There was this lone tomb. I first saw it on the distant horizon, while traveling in train from Bangalore to Ahmadabad. It was all alone. The loneliness of this not so small, in fact a fairly large tomb, made me curious. I had not imagined at that time, that I would be traveling to it so soon. I was in Gulbarga, while documenting three cities of the Deccan Sultanate, and once again found this tomb, alone on its plateau hill. Under the setting sun on the west of the Gulbarga fort I saw this tomb again. The tomb seemed to call. I made it a point to visit it.
Encroachment happening, can still be stopped!

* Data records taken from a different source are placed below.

-- ==== Sys2Proof/Machine/Mem.lean ====
section
/-! DEFINITION. Byte arrays and the framebuffer as lists of (index, value) pairs in one canonical form: indices
strictly rising, no value equal to 0. An unlisted index reads 0: the reset contents of every array of the block
(spec/10_state.md R23 to R28, R37, R50). -/

namespace Sys2Proof.Machine

/-- A sparse array of `w`-bit values. -/
abbrev Cells (w : Nat) := List (Nat × BitVec w)

/-- A byte array, keyed by the offset in the array (10_state R11 notation `VRAM[o]`). -/
abbrev Memory := List Host.Cell

/-- The framebuffer's pixels, keyed by `line * 240 + x` (10_state R37). -/
abbrev FrameBuffer := Cells 16

/-- The value at an index. -/
def cellsRead {w : Nat} : Cells w → Nat → BitVec w
  | [], _ => 0
  | (k, v) :: m, a => if k = a then v else cellsRead m a

/-- The array without its entry at an index. -/
def cellsErase {w : Nat} : Cells w → Nat → Cells w
  | [], _ => []
  | (k, v) :: m, a => if k = a then cellsErase m a else (k, v) :: cellsErase m a

/-- The array with an entry added before the first larger index. -/
def cellsInsert {w : Nat} : Cells w → Nat → BitVec w → Cells w
  | [], a, v => [(a, v)]
  | (k, x) :: m, a, v => if a < k then (a, v) :: (k, x) :: m else (k, x) :: cellsInsert m a v

/-- The array after writing a value at an index: the old entry goes, and a value other than 0 is listed. -/
def cellsWrite {w : Nat} (m : Cells w) (a : Nat) (v : BitVec w) : Cells w :=
  if v = 0 then cellsErase m a else cellsInsert (cellsErase m a) a v

/-- Canonical from index `lo` on: indices at or above `lo`, strictly rising, no value 0. -/
def cellsWfFrom {w : Nat} : Nat → Cells w → Bool
  | _, [] => true
  | lo, (k, v) :: m => decide (lo ≤ k) && decide (v ≠ 0) && cellsWfFrom (k + 1) m

/-- Every listed index is below a length. -/
def cellsBelow {w : Nat} (n : Nat) (m : Cells w) : Bool := m.all fun e => decide (e.1 < n)

/-- The canonical form of a sparse array. -/
def cellsWf {w : Nat} (m : Cells w) : Bool := cellsWfFrom 0 m

/-- The canonical form of a byte array. -/
def Memory.wf (m : Memory) : Bool := cellsWf m

end Sys2Proof.Machine
end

It is a protected site under Karnataka State Archaeology. It even has a very small boundary, circled by a wall with an easy to enter steel gate. Is it this boundary that made people think that it was all this tomb was about?
Today just outside the wall are layouts marked and being sold. The encroachment being sold as plots, with even a real-estate dealer making a small office in the precinct. The plateau or hill as one may call it is being excavated.

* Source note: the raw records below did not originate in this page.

-- ==== Sys2Proof/Laws/Encoding.lean ====
section
/-! SUPPORT. The fields of a composed command word are its parts, and a word is composed of its fields
(spec/30_encoding.md R101). -/

namespace Sys2Proof

@[simp] theorem opOf_cmdWord (op : Byte) (a d : Word) : opOf (cmdWord op a d) = op := by
  ext i hi
  have h1 : ¬(64 + i < 32) := by omega
  have h2 : ¬(64 + i - 32 < 32) := by omega
  simp only [opOf, cmdWord, BitVec.getElem_extractLsb', BitVec.getLsbD_append, if_neg h1, if_neg h2]
  rw [show 64 + i - 32 - 32 = i by omega, BitVec.getLsbD_eq_getElem hi]

@[simp] theorem argA_cmdWord (op : Byte) (a d : Word) : argA (cmdWord op a d) = a := by
  ext i hi
  have h1 : ¬(32 + i < 32) := by omega
  have h2 : 32 + i - 32 < 32 := by omega
  simp only [argA, cmdWord, BitVec.getElem_extractLsb', BitVec.getLsbD_append, if_neg h1, if_pos h2]
  rw [show 32 + i - 32 = i by omega, BitVec.getLsbD_eq_getElem hi]

@[simp] theorem argD_cmdWord (op : Byte) (a d : Word) : argD (cmdWord op a d) = d := by
  ext i hi
  have h1 : 0 + i < 32 := by omega
  simp only [argD, cmdWord, BitVec.getElem_extractLsb', BitVec.getLsbD_append, if_pos h1]
  rw [show 0 + i = i by omega, BitVec.getLsbD_eq_getElem hi]

/-- A command word is composed of its three fields. -/
theorem cmdWord_fields (w : Cmd) : cmdWord (opOf w) (argA w) (argD w) = w := by
  ext i hi
  simp only [cmdWord, opOf, argA, argD]
  rw [BitVec.getElem_append]
  split
  · simp only [BitVec.getElem_extractLsb']
    rw [show 0 + i = i by omega, BitVec.getLsbD_eq_getElem hi]
  · rw [BitVec.getElem_append]
    split
    · simp only [BitVec.getElem_extractLsb']
      rw [show 32 + (i - 32) = i by omega, BitVec.getLsbD_eq_getElem hi]
    · simp only [BitVec.getElem_extractLsb']
      rw [show 64 + (i - 32 - 32) = i by omega, BitVec.getLsbD_eq_getElem hi]

/-- A word with the same three fields is the same word. -/
theorem cmd_ext {w x : Cmd} (ho : opOf w = opOf x) (ha : argA w = argA x) (hd : argD w = argD x) : w = x := by
  rw [← cmdWord_fields w, ← cmdWord_fields x, ho, ha, hd]

@[simp] theorem opOf_encode (i : Instr) : opOf (encode i) = opcodeOf i := opOf_cmdWord _ _ _
@[simp] theorem argA_encode (i : Instr) : argA (encode i) = encodeA i := argA_cmdWord _ _ _
@[simp] theorem argD_encode (i : Instr) : argD (encode i) = encodeD i := argD_cmdWord _ _ _

/-! ## Fields of the composed arguments -/

/-- The upper part of a concatenation. -/
theorem extract_append_hi {n m : Nat} (x : BitVec n) (y : BitVec m) : (x ++ y).extractLsb' m n = x := by
  ext i hi
  rw [BitVec.getElem_extractLsb', BitVec.getLsbD_append, if_neg (by omega), show m + i - m = i by omega,
    BitVec.getLsbD_eq_getElem hi]

/-- The lower part of a concatenation. -/
theorem extract_append_lo {n m : Nat} (x : BitVec n) (y : BitVec m) : (x ++ y).extractLsb' 0 m = y := by
  ext i hi
  rw [BitVec.getElem_extractLsb', BitVec.getLsbD_append, if_pos (by omega), Nat.zero_add, BitVec.getLsbD_eq_getElem hi]

/-- The background index of an argument whose low bits are a background's (R102). -/
theorem bgField_append (x : BitVec 30) (k : BgIndex) : bgField (x ++ bgBits k) = k := by
  have h : (x ++ bgBits k).extractLsb' 0 2 = bgBits k := extract_append_lo x (bgBits k)
  refine Fin.ext ?_
  show ((x ++ bgBits k).extractLsb' 0 2).toNat = k.val
  rw [h]
  exact Nat.mod_eq_of_lt k.isLt

/-- The source of an argument whose low bits are a source's (R102). -/
theorem sourceField_append (x : BitVec 28) (n : Fin 16) : sourceField (x ++ BitVec.ofNat 4 n.val) = n := by
  have h : (x ++ BitVec.ofNat 4 n.val).extractLsb' 0 4 = BitVec.ofNat 4 n.val := extract_append_lo _ _
  refine Fin.ext ?_
  show ((x ++ BitVec.ofNat 4 n.val).extractLsb' 0 4).toNat = n.val
  rw [h]
  exact Nat.mod_eq_of_lt n.isLt

/-- The two bits of the background index an argument holds are the argument's low bits (R102). -/
theorem bgBits_bgField (a : Word) : bgBits (bgField a) = a.extractLsb' 0 2 :=
  BitVec.eq_of_toNat_eq (Nat.mod_eq_of_lt (a.extractLsb' 0 2).isLt)

/-- A word with a known top part and bottom part. -/
theorem append_extract {n m : Nat} (v : BitVec (n + m)) : v.extractLsb' m n ++ v.extractLsb' 0 m = v := by
  ext i hi
  rw [BitVec.getElem_append]
  split
  · rw [BitVec.getElem_extractLsb', Nat.zero_add, BitVec.getLsbD_eq_getElem hi]
  · rw [BitVec.getElem_extractLsb', show m + (i - m) = i by omega, BitVec.getLsbD_eq_getElem hi]

end Sys2Proof
end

As I later discover, the boundary is actually the plinth of the tomb. The tomb belongs to the hill and the hill to the tomb. The two are together. How could anyone think of separating and “dismembering” the two? Soon the calling of this wonderful tomb will be lost amidst the would-be crop of buildings that will come all around it.
The beauty of Chor Gumbad, is not merely in its fine stucco, but its “environmental setting”. The lone tomb is deliberately chosen to be built west of the Gulbarga fort, atop the hill. The tomb has some of the finest stucco on its ceilings and the jalis (now mostly broken). Chor Gumabd does not house a grave at all, but is perhaps a victory monument. It is a unique and beautifully set piece of architecture. Alas, today it seems we are not able to appreciate this, or respect heritage, or least – even follow the law!
I hope that some wisdom prevails and the authorities wake up to stop this encroachment from occurring before it is too late – the Karnataka State Archaeology and District Administration of Gulbarga, who sitting in their offices with their paper-work don’t seem to sense the urgency, importance and beauty of a thing to which we all have the right and ownership.
The same situation had arisen in 2005 (a decade ago!) when GUDA (Gulbarga Urban Development Authority) woke up and averted encroachment. A decade later, it seems it is sleeping again. (Read the 2005 May 29 article in Deccan Herald here)
People of Gulbarga don’t seem to bother about this or lost in their daily life, else how is it that a monument that has such a call from some 15km away, telling visitors Gulbarga has come, is now come to be encroached so badly?
Chor Gumbad: History and Architecture
This monument has no burials or graves, but the monumental dome suggests it “may have been erected by Ahmad Shah to commemorate his victory over his brother, Firuz Shah, and his return to the throne in 1422, thanks to the support of his pir, or spiritual adviser, Gesu Daraz.” (quoted from Helen Philon’s Gulbarga, Bidar, Bijapur)
The tomb has an entrance to the east, facing the Gulbarga fort. The ceiling of the dome is decorated with a band of stucco scrolls, from which emerge large leaf shaped tree motifs filled with scrolls. There are steps that lead to an upper corridor screened by jalis (now mostly broken and vandalised), evidently meant for ladies of the Bahmani court. Further on the rooftop are chhatris, like miniature tombs on the four corners with domes and small corner minarets.